My Project

The evolutionary relationships between different organisms and species are generally represented in the form of phylogenetic trees. Many thousands of trees can be derived by Biologists for the same group of organisms. The Robinson-Foulds (RF) distance is one commonly used metric for analysis these derived trees. It describes the difference between two trees spanning the same set of organisms. All of the RF distances between the trees in a tree set can be stored in an RF matrix and therefore are. These matrices have the upper hand over other methods of phylogenetic analyses, such as consensus trees, as they retain more information about the original tree space and thus lose relatively less biological significance in their formation. However, with larger tree sets, such matrices can become extremely large and thus impractical for use.

The goal of this research is to encourage the use of RF matrices in phyologenetic analyses by developing an application that allows users to interactively obtain information from extremely large RF matrices efficiently. A large RF matrix size is defined as one comprised of a data set of 100,000 trees or more. The type of information the user will be able to obtain from the matrix includes:

  • All tree pairs that are a certain RF distance or range apart
  • Basic statistical information (mean, median, mode, histogram, etc.) of the data in the matrix
  • (possibly) A visual representation of the input or output data set.
The exact measurement of efficiency is as yet undefined; however, it will be dependent upon minimizing time, memory, and disk usageā€”one of the main challenges of this project.

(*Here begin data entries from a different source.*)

/-- A result below the overflow bound can be encoded. -/
theorem encodable_roundCount (hr : r ≠ 0) (h : roundCount f rm r * roundUnit f r < pow2 (f.emax + 1)) :
    Encodable f (roundBinade f r) (roundCount f rm r) :=
  have hbounds := roundCount_bounds f rm hr
  ⟨le_max_right _ _, hbounds.1, hbounds.2, h⟩

/-- Rounding is exact where the magnitude is whole units. -/
theorem roundCount_eq_iff (f : FpFmt) (rm : RoundingMode) (hr : r ≠ 0) :
    Rest.of (ratMagnitude r / roundUnit f r - (ratMagnitude r / roundUnit f r).floor) = .zero ↔
      roundCount f rm r * roundUnit f r = ratMagnitude r := by
  have ht : 0 ≤ ratMagnitude r / roundUnit f r := div_nonneg (ratMagnitude_pos hr).le (roundUnit_pos f r).le
  obtain ⟨h0, h1, hcast⟩ := floor_toNat ht
  rw [← eq_div_iff (roundUnit_pos f r).ne', Rest.of_eq_zero_iff, hcast]
  constructor
  · intro hrem
    rw [roundCount, hcast, (Rest.of_eq_zero_iff _).mpr hrem, roundedUnits_zero]
    linarith
  · intro hcount
    have hfloor : (ratMagnitude r / roundUnit f r).floor = (roundCount f rm r : Int) := by
      rw [← hcount]
      exact floor_natCast _
    rw [hfloor, Int.toNat_natCast, hcount, sub_self]

/-- A rational that overflows (R285). -/
theorem fpRound_overflow (h : pow2 (f.emax + 1) ≤ roundCount f rm r * roundUnit f r) :
    fpRound f rm fs r = fpOverflow f rm (decide (r < 0)) := (fpRound_eq ..).trans (finishRound_overflow h)

/-- A rational that is flushed to zero (R287, R292). -/
theorem fpRound_flush (hlt : roundCount f rm r * roundUnit f r < pow2 (f.emax + 1))
    (h : fs = true ∧ 0 < roundCount f rm r * roundUnit f r ∧ roundCount f rm r * roundUnit f r < pow2 f.emin) :
    fpRound f rm fs r = (fpZero f (decide (r < 0)), excU ||| excI) :=
  (fpRound_eq ..).trans (finishRound_flush hlt h)

/-- A rational that is rounded to a finite number, with its flags (R281, R286). -/
theorem fpRound_encode (hr : r ≠ 0) (hlt : roundCount f rm r * roundUnit f r < pow2 (f.emax + 1))
    (h : ¬ (fs = true ∧ 0 < roundCount f rm r * roundUnit f r ∧ roundCount f rm r * roundUnit f r < pow2 f.emin)) :
    fpRound f rm fs r = (fpEncode f (decide (r < 0)) (roundBinade f r) (roundCount f rm r),
      if roundCount f rm r * roundUnit f r = ratMagnitude r then 0#5
      else if ratMagnitude r < pow2 f.emin then excU ||| excI else excI) := by
  refine (fpRound_eq ..).trans ((finishRound_encode hlt h).trans (Prod.ext rfl ?_))
  simp only [roundCount_eq_iff f rm hr, decide_eq_true_eq]

/-- A rational that is whole units counts them. -/
theorem roundCount_of_units {n : Nat} (rm : RoundingMode) (hn : n * roundUnit f r = ratMagnitude r) :
    roundCount f rm r = n := by
  have htn : ratMagnitude r / roundUnit f r = n := by rw [← hn, mul_div_cancel_right₀ _ (roundUnit_pos f r).ne']
  rw [roundCount, htn, floor_natCast, Int.cast_natCast, sub_self, (Rest.of_eq_zero_iff 0).mpr rfl, roundedUnits_zero,
    Int.toNat_natCast]

/-- A rational that is whole units, not too large and not to be flushed, is rounded to itself. -/
theorem fpRound_exact {n : Nat} (hr : r ≠ 0) (hn : n * roundUnit f r = ratMagnitude r)
    (hlt : ratMagnitude r < pow2 (f.emax + 1)) (hfs : fs = true → pow2 f.emin ≤ ratMagnitude r) :
    Encodable f (roundBinade f r) n ∧ fpRound f rm fs r = (fpEncode f (decide (r < 0)) (roundBinade f r) n, 0#5) := by
  have hcount := roundCount_of_units rm hn
  have hvalue : roundCount f rm r * roundUnit f r = ratMagnitude r := by rw [hcount, hn]
  refine ⟨hcount ▸ encodable_roundCount hr (hvalue ▸ hlt), ?_⟩
  rw [fpRound_encode hr (hvalue ▸ hlt), hcount, if_pos hn]
  rw [hvalue]
  exact fun h => absurd h.2.2 (not_lt.mpr (hfs h.1))

end RoundRat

It will be properly defined after the analysis of some initial results from the research.

I hope that application I create will encourage the use of distance matrices in phylogenetic analyses of large tree sets. At the end of this project I hope to have a running user interface that can at least accomplish the aforementioned goals in a timely manner. If successful, this project will specifically make research in the field of Phylogenetics easier for Biologists by allowing them to extract data of interest to them in large RF matrices easily. The statistical and (possibly) visual capabilities of this program may simplify the process of finding patterns in large RF matrices. These capabilities could also potentially be used as a guide to direct researchers towards the interesting or odd parts of the RF matrix that they are looking at or things that they might not have otherwise noticed due to the extremely large size of the original RF matrices. Other possible applications of this project include aid in the analysis of tree convergence heuristics and the evaluation of generated consensus trees. The data extracted can be used in the analysis of the different methods of tree generation. With some modification, this program could be used on any distance matrix in any research field.